Sure,
The bytes of `msghdr` need to be cleared because the `msghdr` struct layout specified in QEMU appears to generalize between the definitions of `msghdr` across different libc's and kernels. To appropriately generalize `msghdr` across libc's and kernels would either:
1. require specializing code in do_sendrecvmsg_locked() for each individual libc and kernel version, or
2. zeroing out all bytes of `msghdr`, b/c certain libc or kernel versions may misinterpret the undefined padding bytes that come from misalignment in the struct as actual syscall params.
The patch I provided would be going for route #2, given that it's a simpler fix for the underlying problem for the short term.
What I believe is the background behind why the struct layout has been a problem is because, since the beginning, the Linux kernel has always specified the layout of `msghdr` differently from POSIX. Given that this implies incompatibility between kernels on how `msghdr` is specified, different libc projects such as musl and glibc provide different workarounds by laying out `msghdr` differently amongst one another.
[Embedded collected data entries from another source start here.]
/-- One acycle of a tile in RUN, its start already made (R147). -/
def Tile.issue (t : Tile) (e : TEnv) (now : Nat) : TW :=
  let pc := t.seq.nextPc.toNat
  let b0 := Bundle.ofBits (t.activeBundle pc)
  let w := TW.start ({ t with seq := { t.seq with pc := t.seq.nextPc, next := now + 1 } }.count 0 1) now
  let w := match e.blocked with
    | none => w
    | some c => b0.forbidden.foldl (fun w _ => w.fault c) w
  let b := if e.blocked.isSome then b0.strip else b0
  let su := if b.setup then some (SetUp.ofNat b.su) else none
  -- steps 1 and 2
  let w := match su with
    | some s => w.setUp s
    | none => w
  -- steps 3 and 4
  let r := w.t.routed e b
  let w := w.faultAll r.faults
  -- the scheduled ports
  let ms := MxuSlot.ofNat b.mxu
  let vs := VuSlot.ofNat b.vu
  let rs := w.t.requests now b ms vs
  let w := w.faultAll (List.replicate (clashes rs + b2n (portTwice rs)) Code.bankClash)
  let w := w.landBeats (wins rs prioLand && !portTwice rs)
  let w := w.stack e (bits b.stk 5 2) (bits b.stk 0 5)
  let w := if b.setup then w
    else if ms.illegal then w.fault Code.illegalOp
    else (w.mxuAccess ms (wins rs prioMxu)).mxuCompute ms
  let w := if b.setup then w
    else if vs.illegal then w.fault Code.illegalOp
    else w.vuIssue vs (wins rs prioVu)
  let local_ := fun (o : Nat) => (r.outs.find? (fun p => p.1 = o)).map (·.2)
  let w := w.faultIf (bits b.fa 5 2 = 3) Code.illegalOp
  let w := w.faultIf (bits b.fb 5 2 = 3) Code.illegalOp
  let w := w.fabric false (bits b.fa 5 2) (bits b.fa 0 5) (wins rs prioFa) (local_ 8)
  let w := w.fabric true (bits b.fb 5 2) (bits b.fb 0 5) (wins rs prioFb) (local_ 9)
  -- steps 5 and 6
  let w := { w with words := r.outs.filter (fun p => decide (p.1 < 8)) }
  let w := w.holdWrite b r
  let w := w.upd (fun t => { t with rtr := t.rtr.popAll r.pops })
  -- step 8, and the events that join at the end of the acycle
  let w := w.nextBundle pc su
  match su with
  | some s => w.notify s
  | none => w

/-! ### Arrivals (R127, R128, R148, R151; step 7 of R147) -/

/-- A word arrives at input `p` at the end of an acycle, with the bits of its code word that the hop flipped: decoding, the
colour check on what it delivers, then the FIFO (R82, R151). -/
def TW.arrive (w : TW) (p : Nat) (tok : Tok) (err : BitVec 80) : TW :=
  let c : CWord := ⟨tok.data, tok.colour, err⟩
  let w := match c.ecc with
    | .good => w
    | .one => w.upd (·.countSat F.RTR_ECC_CE_COUNT)
    | .multi =>
      let w := if w.t.reg F.RTR_ECC_UE = 0 then
          w.upd (fun t => (t.setReg F.RTR_ECC_UE 1).setReg F.RTR_ECC_UE_PORT p) else w
      w.fault Code.eccHopUe
  let got : Tok := ⟨c.read.data, c.read.tag⟩
  if got.colour ≠ w.t.seq.colour then w.fault Code.staleToken
  else if 16 ≤ (w.t.rtr.fifo p).length then w.fault Code.fifoOverflow
  else w.upd (fun t => { t with rtr := { t.rtr with fifos := t.rtr.fifos.upd [] p (· ++ [got]) } })

/-! ### The section switch (R95, R106, R118, R152, R161, R162) -/

/-- Removes a beat that a tile issued in a section that has ended, when the acycle of its landing has come (R162). -/
def Tile.dropOldBeats (t : Tile) (now : Nat) : Tile :=
  { t with beats := t.beats.filter (fun b => b.secStart = t.seq.secStart || !decide (b.due ≤ now)) }

/-- The section-start resets of a tile (R95, R106, R118, R152, R153). -/
def Tile.sectionReset (t : Tile) : Tile :=
  ({ t with
    mxu := Mxu.zero
    vu := Vu.zero
    rtr := { Rtr.zero with fifos := t.rtr.fifos }
    seq := { t.seq with pv := 0, loops := [], stbyValid := false, stbyCount := 0, sldBegun := false } }).clearSecFlags

/-- Whether a scrub or zeroize keeps the sequencer of an IDLE or HALT tile from being armed (R69). -/
def Tile.unarmable (t : Tile) : Bool := t.scrOp ≠ .none && (t.seq.state = .idle || t.seq.state = .halt)

/-- The checks of the switch acycle (R161 step 1). `cold` says that this is the entry switch of a cold start. -/
def TW.switchChecks (w : TW) (cold : Bool) : TW :=
  let q := w.t.seq
  let bad := match q.state with
    | .run => true
    | .armed => !q.cmdArm || !cold
    | .idle => !cold || w.t.unarmable
    | .halt => !cold || w.t.unarmable
    | .done => false
  let late := w.t.beats.any (fun b => b.secStart = q.secStart && decide (w.now ≤ b.due))
  let w := w.faultIf bad Code.sectionOverrun
  let w := w.faultIf late Code.sectionOverrun
  let w := w.faultIf (!q.stbyValid) Code.stbyNotReady
  w.faultIf ((List.range 8).any (fun p => !(w.t.rtr.fifo p).isEmpty)) Code.staleToken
A few projects running tests/applications through QEMU have been bitten by this, and a solution that one of the projects discovered was that patching QEMU to zero-initialize the bytes msghdr the same way my patch does allow for compatibility between different `msghdr` layouts across glibc, musl, and the Linux kernel:
https://github.com/void-linux/void-packages/issues/23557#issuecomment-718392360
As for my rationale for sending in this patch, it is because I'm currently implementing cross-platform networking in the standard library for the Zig programming language, and have run into this exact same problem with EMSGSIZE being returned by sendmsg() when tests are run through QEMU on x86_64-linux-musl.
Hope this gives enough context about the problem and patch, but please do let me know if there is any more information that I could provide which would help.